KARACHI (Staff Report) – Just a day after a Lahore-based woman was reported to have left for Syria to join terrorist group Islamic State along with her four children, another group of female Daesh affiliates has been exposed in Karachi, security sources said on Monday.
Sources added a suspected terrorist Kamran Gujjar, who was arrested from Punjab, revealed during the investigation that his wife and sister-in-law were working in Karachi for Daesh (an Arabic acronym for the terrorist organisation).
Both are experts in brainwashing, according to the suspect, and they are collecting funds for the terrorist group under the cover of a welfare organisation.
Kamran also revealed that several other women have also joined their group. Following the revelations, the security agencies have started conducting raids in different parts of the metropolis to arrested members of the group.
In a report last month, the Karachi police said a 20-member group of female supporters of Islamic State (IS) was active in Karachi. “These women brainwash young girls, provide funds for IS and also arrange wives for the terrorists of IS,” the report said.
On Sunday, the counter-terrorism department of Sindh police had arrested Sindh Islamic State (IS) head Umar Kathiwer for his involvement in Safoora bus carnage and other terror incidents. He was arrested upon the information provided by Safoora bus attack suspect Saad Aziz.
Meanwhile, Punjab Law Minister Rana Sanaullah has said the security agencies are trying to reach possible recruits of IS in Pakistan.

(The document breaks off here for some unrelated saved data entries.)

theorem writeLanes_getElem? {n : BusWidth} {i : Nat} (v : Word) (h : i < n.bytes) :
    (writeLanes n v)[i]? = some (lane v i) := by
  simp [writeLanes, h]

theorem State.inWindowWrite_inMem (hb : s.st ≠ .busy) (n : BusWidth) (j : Nat) (v : Word) :
    (s.inWindowWrite n j v).inMem = Memory.putBelow s.cfg.inCap s.inMem j (writeLanes n v) := by
  rw [State.inWindowWrite, if_neg hb]

/-- What a write to the IN window does to every byte of IN_MEM (46_host_commands.md R246). -/
theorem State.inWindowWrite_inByte (n : BusWidth) (j : Nat) (v : Word) (s : State) (a : Nat) :
    (s.inWindowWrite n j v).inByte a =
      if s.st ≠ .busy ∧ j ≤ a ∧ a < j + n.bytes ∧ a < s.cfg.inCap then lane v (a - j) else s.inByte a := by
  by_cases hb : s.st = .busy
  · rw [State.inWindowWrite, if_pos hb, if_neg fun h => h.1 hb]
  · rw [State.inByte, State.inWindowWrite_inMem hb, State.inWindowWrite_past, Memory.byteAt_putBelow, writeLanes_length]
    by_cases ha : j ≤ a ∧ a < j + n.bytes ∧ a < s.cfg.inCap
    · rw [if_pos ha, if_pos ⟨hb, ha⟩, writeLanes_getElem? v (by omega), Option.getD_some]
    · rw [if_neg ha, if_neg fun h => ha h.2, State.inByte]

/-- Settles O32: the lanes of the word land in IN_MEM, and no other field changes. -/
theorem inWindowWriteStoresLittleEndian : Obligations.InWindowWriteStoresLittleEndian := by
  intro s n j v _
  refine ⟨_, rfl, rfl, fun a => ?_, ?_⟩
  · rw [← lane_eq]
    exact State.inWindowWrite_inByte n j.toNat v s a
  · unfold State.inWindowWrite
    split <;> rfl

/-- IN_LEN as a number after a write: the minimum fits its 16 bits (10_state.md R33). -/
theorem clampLength_toNat (cap : Nat) (w : Half) : (clampLength cap w).toNat = min w.toNat cap := by
  rw [clampLength, BitVec.toNat_ofNat, Nat.mod_eq_of_lt ((Nat.min_le_left _ _).trans_lt w.isLt)]

/-- Settles O29, register by register: VERSION and IN_LEN by whether the core is BUSY. -/
theorem registerWriteStoresItsField : Obligations.RegisterWriteStoresItsField := by
  intro s v
  refine ⟨⟨_, rfl, rfl, ?version⟩, fun _ => ⟨_, rfl, rfl, ?inLen⟩, ⟨_, rfl, rfl, ?intEn, rfl⟩,
    fun r _ => ⟨_, rfl, rfl, rfl⟩⟩
  case version =>
    by_cases hb : s.st = .busy
    · simp [State.setVersion, hb, State.respond]
    · simp [State.setVersion, hb, State.respond]
  case inLen =>
    by_cases hb : s.st = .busy
    · simp [State.setInLen, hb, State.respond]
    · simp [State.setInLen, hb, State.respond, clampLength_toNat]
  case intEn => simp [BitVec.getLsbD, Nat.testBit_zero]

/-! ## CTRL writes -/

/-- Settles O26, by whether the core is BUSY. -/
theorem startBeginsADecode : Obligations.StartBeginsADecode := by
  intro s hi
  refine ⟨_, rfl, rfl, fun hb => ?_, fun hb => ?_⟩
  · rw [State.startCommand, if_pos hb]
    rfl
  · rw [State.startCommand, if_neg hb]
    exact ⟨rfl, rfl, rfl, rfl, rfl, rfl, rfl, fun _ => rfl, fun _ => rfl, rfl⟩

/-- Settles O27: CLEAR looks neither at STATE nor at the other bits of the write. -/
theorem clearGoesToIdle : Obligations.ClearGoesToIdle :=
  fun _ _ _ => ⟨_, rfl, rfl, rfl, rfl, rfl, rfl, rfl, rfl, rfl, fun _ => rfl, fun _ => rfl, rfl⟩

/-- A 32-bit write to 0x0000 is the command of its data (46_host_commands.md R241 to R243). -/
theorem decodeAccess_ctrl (v : Word) : decodeAccess (.write .w32 0x0000#16 v) = decodeCtrl v :=
  decodeAccess_writeReg 0#4 v

/-- Settles O28, by the two low bits; no command looks at the others. -/
theorem ctrlWriteIsDecidedByTwoBits : Obligations.CtrlWriteIsDecidedByTwoBits := by
  intro v s
  rw [decodeAccess_ctrl, decodeCtrl]
  refine ⟨fun h1 => ?clear, fun h1 h0 => ?start, fun h1 h0 => ⟨?nop, _, rfl, rfl, rfl⟩⟩
  case clear => rw [if_pos h1]; rfl
  case start => rw [if_neg (Bool.eq_false_iff.mp h1), if_pos h0]; rfl
  case nop => rw [if_neg (Bool.eq_false_iff.mp h1), if_neg (Bool.eq_false_iff.mp h0)]; rfl

/-! ## Bus errors -/

/-- BUSERR answers as MemRead and MemWrite say (20_memory.md R72, R73). -/
theorem State.busError_eq_respond (acc : HostAccess) (s : State) : s.busError acc = s.respond (busErrResponse acc) := by
  cases acc <;> rfl

/-- Settles O35: the twelve rows are those of the decoder. -/
theorem busErrorRowsChangeNothing : Obligations.BusErrorRowsChangeNothing := by
  intro row acc s hrow _
  obtain ⟨entry, hm, rfl⟩ : ∃ entry ∈ busErrRows, entry.2 = row := List.mem_map.mp hrow
  rw [busErrRow_exec hm, State.busError_eq_respond]
  rfl

/-- An access of the listed cases answers BUSERR and does nothing else (46_host_commands.md R250). -/
theorem exec_of_bad {acc : HostAccess} (hb : acc.Bad) (s : State) :
    exec (decodeAccess acc) s = .next (s.respond (busErrResponse acc)) := by
  rcases decodeAccess_cases acc with ⟨-, row, hm, -, h⟩ | ⟨hn, -⟩ | ⟨hn, -⟩ | ⟨hn, -⟩
  · rw [h, busErrRow_exec hm, State.busError_eq_respond]
  all_goals exact absurd hb hn

/-- An access outside the listed cases answers OK (46_host_commands.md R250). -/
theorem exec_of_not_bad {acc : HostAccess} (hb : ¬ acc.Bad) (s : State) :
    ∃ t, exec (decodeAccess acc) s = .next t ∧ t.resp ≠ some (busErrResponse acc) := by
  cases acc with
  | read n a =>
    have hok : ∀ d, some (Response.read d false) ≠ some (busErrResponse (.read n a)) := nofun
    rcases decodeAccess_cases (.read n a) with ⟨h, -⟩ | ⟨-, -, h⟩ | ⟨-, -, -, h⟩ | ⟨-, -, h⟩
    · exact absurd h hb
    all_goals exact ⟨_, congrArg (exec · s) h, hok _⟩
  | write n a v =>
    refine ⟨_, hostWriteIsTheSpecsMemWrite s n a v, ?_⟩
    rw [memWrite_ok hb]
    nofun

/-- Settles O36: BUSERR exactly where the access is `Bad`. -/
theorem busErrorInExactlyTheListedCases : Obligations.BusErrorInExactlyTheListedCases := by
  intro acc s
  by_cases hb : acc.Bad
  · exact ⟨_, exec_of_bad hb s, iff_of_true rfl hb, fun _ => rfl⟩
  · obtain ⟨t, ht, hok⟩ := exec_of_not_bad hb s
    exact ⟨t, ht, iff_of_false hok hb, fun h => absurd h hok⟩

end Sys2Proof.Machine
end

section
/-! PROOFS. The family of 60_exceptions.md: what raises each error, what taking one leaves alone, and the interrupt line. -/

namespace Sys2Proof.Machine

variable {s t : State}

/-! ## UnsupportedVersion and UnsupportedMode -/

/-- A length step with VERSION outside 1..40 runs LEN.BADVERSION, whatever MODE and the bits left (41_dispatcher.md R149). -/
theorem step_badVersion (hc : s.coreNext) (hp : s.phase = .segLen) (hv : s.version.toNat = 0 ∨ 41 ≤ s.version.toNat) :
    step s = exec .lenBadVersion s.popped := by
  have hd : decodeStream s.ctx s.nextBits = .ok .lenBadVersion := by
    rw [decodeStream_segLen (c := s.ctx) hp, decodeLen, band_eq_none hv]
  rw [step_core hc, hd]

/-- Settles O16: the version is tested before the length field is decoded, and the row only raises. -/
theorem badVersionRaisesUnsupportedVersion : Obligations.BadVersionRaisesUnsupportedVersion :=
  fun _ hc hp hv =>
    ⟨_, step_badVersion hc hp hv, rfl, rfl, rfl, rfl, BitVec.toNat_setWidth_of_le (by decide), rfl⟩

/-- Settles O13: each of the twelve tags has its own row, which raises with that tag. -/
theorem unsupportedTagRaisesUnsupportedMode : Obligations.UnsupportedTagRaisesUnsupportedMode := by
  intro s i v hs hc hp hi hv
  obtain ⟨hf, hstep⟩ := step_tag hc hp hv
  have hrow : decodeTag (v.setWidth 4) = i ∧ exec i s.popped = .next (unsupportedTag v s.popped) := by
    simp only [List.mem_cons, List.not_mem_nil, or_false] at hi
    rcases hi with h | h | h | h | h | h | h | h | h | h | h | h <;> cases h <;> exact ⟨rfl, rfl⟩
  obtain ⟨hdec, hexec⟩ := hrow
  rw [hdec] at hstep
  exact ⟨_, hstep.trans hexec, hexec, rfl, rfl, rfl, rfl, tag_offset_toNat hs hf, rfl⟩

/-! ## InsufficientBits -/

/-- `i` is a row with a field of `w` bits, none wider than 16: it reads them first, and raises where they are not left. -/
structure ReadsField (i : Instr) (w : Nat) : Prop where
  width_le : w ≤ 16
  exec_eq : ∃ k, ∀ s, exec i s = .next (needBits w k s)

/-- Each LEN row with a length field reads it (41_dispatcher.md R148). -/
theorem readsField_of_lengthRow {i : Instr} {w l : Nat} (h : lengthRow i = some (w, l)) : ReadsField i w := by
  obtain ⟨v, -, hexec⟩ := exec_lengthRow h
  refine ⟨?_, State.loadLength v, hexec⟩
  unfold lengthRow at h
  split at h <;> cases h <;> decide

/-- A row whose field is short raises InsufficientBits with its width, and OFFSET stands (40_bit_cursor.md R122). -/
theorem ReadsField.exec_short {i : Instr} {w : Nat} (h : ReadsField i w) (hshort : 8 * s.inLen.toNat < s.offset.toNat + w) :
    exec i s = .next (s.raise .insufficientBits (BitVec.ofNat 16 w)) := by
  obtain ⟨k, hexec⟩ := h.exec_eq
  rw [hexec, needBits_of_not_fits k (mt (State.fits_iff w s).mp (Nat.not_le.mpr hshort))]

“Not more than a hundred Pakistanis people have gone from Pakistan to Syria and Iraq to join the terrorist organisation, Islamic State, or Daesh,” the law minister said.
Authorities in South Asia are concerned about the rise of the Daesh group in a region already beset by home-grown insurgencies fighting to topple local governments.
The Pakistani government says that Islamic State, a group founded in Syria and Iraq in 2013, does not have a credible presence in the country.
Several smaller militant groups and factions of the Pakistani Taliban have, however, pledged allegiance to Islamic State and its leader Abu Bakr al-Baghdadi since 2014.
Daesh is an Arabic acronym for the Islamic State (IS) group, which controls wide swathes of territory in Iraq and Syria.
Earlier, British media reported that hundreds of young women and girls are leaving their homes in western countries to join Islamist fighters in the Middle East, causing increasing concern among counter-terrorism investigators.